Record extracts -
#####
-- ==== Sys2Proof/Machine/Float.lean ====
section
/-! DEFINITION. Numbers: exact values, rounding into f32, f16 and BF16 (R86, R87, R91, R92, R94, R95), the binary8 family
(R88 to R90, R97), exact arithmetic, and the correctly rounded functions of R289.

A value is exact: sign, magnitude m × 2^e. A function whose result is irrational is computed to 512 bits and carries a
last bit below them that stands for the rest, so that every rounding of it is the rounding of the exact result (log 10). -/

namespace Sys2Proof.Machine

/-- An exact value, an infinity or a NaN. -/
inductive FV where
  | nan (signalling : Bool)
  | inf (neg : Bool)
  /-- (−1)^neg × m × 2^e; m = 0 is a signed zero -/
  | fin (neg : Bool) (m : Nat) (e : Int)
  deriving DecidableEq, Repr

/-- A floating-point format: width, precision, exponents of the smallest normal and of the largest value (R86). -/
structure Fmt where
  width : Nat
  p     : Nat
  emin  : Int
  emax  : Int
  deriving DecidableEq, Repr

/-- binary32 -/
def fmt32 : Fmt := ⟨32, 24, -126, 127⟩
/-- binary16 -/
def fmt16 : Fmt := ⟨16, 11, -14, 15⟩
/-- BF16: binary32 with precision 8 -/
def fmtB16 : Fmt := ⟨16, 8, -126, 127⟩
/-- Format of a floating-point ETYPE. -/
def fmtOf (e : Nat) : Fmt := match e with | 9 => fmt16 | 10 => fmtB16 | _ => fmt32

/-- The value is a NaN. -/
def FV.isNan : FV → Bool | .nan _ => true | _ => false
/-- The value is a signalling NaN, which raises NV where it is an operand (R87). -/
def FV.isSnan : FV → Bool | .nan s => s | _ => false
/-- The value is a zero. -/
def FV.isZero : FV → Bool | .fin _ 0 _ => true | _ => false
/-- The value is negative, zeros and infinities by their sign. -/
def FV.isNeg : FV → Bool | .nan _ => false | .inf s => s | .fin s _ _ => s
/-- The value with its sign inverted. -/
def FV.neg : FV → FV | .nan s => .nan s | .inf s => .inf !s | .fin s m e => .fin (!s) m e
/-- An integer as an exact value. -/
def FV.ofInt (i : Int) : FV := .fin (i < 0) i.natAbs 0

/-- Bits of a magnitude. -/
def bitLen (m : Nat) : Nat := if m = 0 then 0 else Nat.log2 m + 1

/-- Round m × 2^e to a multiple of 2^q by RND; the multiple and whether it is inexact (R91, R92). -/
def roundAt (neg : Bool) (m : Nat) (e q : Int) (rnd r16 : Nat) : Nat × Bool :=
  if e ≥ q then (m * 2 ^ (e - q).toNat, false)
  else
    let u := 2 ^ (q - e).toNat
    let k := m / u
    let rem := m % u
    if rem = 0 then (k, false)
    else
      let up := match rnd with
        | 0 => decide (2 * rem > u) || (decide (2 * rem = u) && k % 2 == 1)
        | 1 => false
        | 2 => neg
        | 3 => !neg
        | 4 => decide (2 * rem ≥ u)
        | _ => decide (rem * 65536 + r16 * u ≥ 65536 * u)
      (if up then k + 1 else k, true)

/-- Exponent of the leading bit of m × 2^e. -/
def leadExp (m : Nat) (e : Int) : Int := e + bitLen m - 1

/-- An overflow under RND goes to the largest finite value (R91). -/
def overflowToMax (neg : Bool) (rnd : Nat) : Bool := rnd == 1 || (rnd == 2 && !neg) || (rnd == 3 && neg)

/-- Tiny after rounding: below the smallest normal when rounded with an unbounded exponent range (R95, as IEEE 754 has
it). -/
def tinyAfter (p : Nat) (emin : Int) (neg : Bool) (m : Nat) (e : Int) (rnd r16 : Nat) : Bool :=
  let q := leadExp m e - p + 1
  decide (leadExp (roundAt neg m e q rnd r16).1 q < emin)

/-- The fields below the sign of k × 2^q in a format of precision p with smallest normal exponent emin. -/
def packMag (p : Nat) (emin : Int) (k : Nat) (q : Int) : Nat :=
  let l := leadExp k q
  if l < emin then k * 2 ^ (q - (emin - p + 1)).toNat
  else
    let sig := if bitLen k ≤ p then k * 2 ^ (p - bitLen k) else k / 2 ^ (bitLen k - p)
    (l - emin + 1).toNat * 2 ^ (p - 1) + (sig - 2 ^ (p - 1))

/-- Bits of the infinity of a format, sign apart. -/
def Fmt.infBits (f : Fmt) : Nat := (2 ^ (f.width - f.p) - 1) * 2 ^ (f.p - 1)
/-- Bits of the largest finite value. -/
def Fmt.maxBits (f : Fmt) : Nat := f.infBits - 1
/-- The canonical NaN (R87). -/
def Fmt.nanBits (f : Fmt) : Nat := f.infBits + 2 ^ (f.p - 2)

/-- Read a value; under FTZ a subnormal is a zero of its sign (R94). -/
def Fmt.read (f : Fmt) (ftz : Bool) (x : Nat) : FV :=
  let t := f.p - 1
  let w := f.width - f.p
  let neg := x / 2 ^ (f.width - 1) % 2 == 1
  let e := x / 2 ^ t % 2 ^ w
  let m := x % 2 ^ t
  if e = 2 ^ w - 1 then (if m = 0 then .inf neg else .nan (m < 2 ^ (t - 1)))
  else if e = 0 then .fin neg (if ftz then 0 else m) (f.emin - t)
  else .fin neg (m + 2 ^ t) (f.emin + e - 1 - t)

/-- Bring an exact result into a format (R91, R92, R94, R95). -/
def Fmt.write (f : Fmt) (rnd r16 : Nat) (ftz sat : Bool) (v : FV) : Nat × FFlags :=
  match v with
  | .nan _ => (f.nanBits, {})
  | .inf s => (s.toNat * 2 ^ (f.width - 1) + (if sat then f.maxBits else f.infBits), {})
  | .fin s 0 _ => (s.toNat * 2 ^ (f.width - 1), {})
  | .fin s m e =>
    let sign := s.toNat * 2 ^ (f.width - 1)
    let q := max (leadExp m e - f.p + 1) (f.emin - f.p + 1)
    let r := roundAt s m e q rnd r16
    if r.1 ≠ 0 ∧ leadExp r.1 q > f.emax then
      (sign + (if sat || overflowToMax s rnd then f.maxBits else f.infBits), { of := true, nx := true })
    else
      let uf := r.2 && tinyAfter f.p f.emin s m e rnd r16
      if r.1 = 0 then (sign, { uf := uf, nx := r.2 })
      else if ftz && decide (leadExp r.1 q < f.emin) then (sign, { uf := true, nx := true })
      else (sign + packMag f.p f.emin r.1 q, { uf := uf, nx := r.2 })

/-- round_f32(x, RNE): subnormals kept, overflow to infinity, NaN canonical. -/
def f32 (v : FV) : Word := BitVec.ofNat 32 (fmt32.write 0 0 false false v).1
/-- The exact value of an f32 register image, subnormals kept. -/
def val32 (x : Word) : FV := fmt32.read false x.toNat

/-! Exact arithmetic. Each answers the value and whether the operation is invalid. -/

/-- m × 2^e as an integer count of 2^q, q ≤ e. -/
def scaled (neg : Bool) (m : Nat) (e q : Int) : Int :=
  let k : Int := (m * 2 ^ (e - q).toNat : Nat)
  if neg then -k else k

/-- a + b; a zero sum of unlike signs is −0 under RDN and +0 otherwise. -/
def FV.add (rnd : Nat) (a b : FV) : FV × Bool :=
  match a, b with
  | .nan _, _ => (.nan false, false)
  | _, .nan _ => (.nan false, false)
  | .inf s, .inf t => if s = t then (.inf s, false) else (.nan false, true)
  | .inf s, _ => (.inf s, false)
  | _, .inf t => (.inf t, false)
  | .fin s m e, .fin t n f =>
    let q := min e f
    let sum := scaled s m e q + scaled t n f q
    if sum = 0 then (.fin (if s = t then s else rnd == 2) 0 0, false) else (.fin (sum < 0) sum.natAbs q, false)

/-- a × b -/
def FV.mul (a b : FV) : FV × Bool :=
  match a, b with
  | .nan _, _ => (.nan false, false)
  | _, .nan _ => (.nan false, false)
  | .inf s, .inf t => (.inf (s != t), false)
  | .inf s, .fin t n _ => if n = 0 then (.nan false, true) else (.inf (s != t), false)
  | .fin s m _, .inf t => if m = 0 then (.nan false, true) else (.inf (s != t), false)
  | .fin s m e, .fin t n f => (.fin (s != t) (m * n) (e + f), false)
#####
Aim of the task - Whenever the word "kept" shows up in a line of the entries above, copy that line.

Output -
/-- round_f32(x, RNE): subnormals kept, overflow to infinity, NaN canonical. -/
/-- The exact value of an f32 register image, subnormals kept. -/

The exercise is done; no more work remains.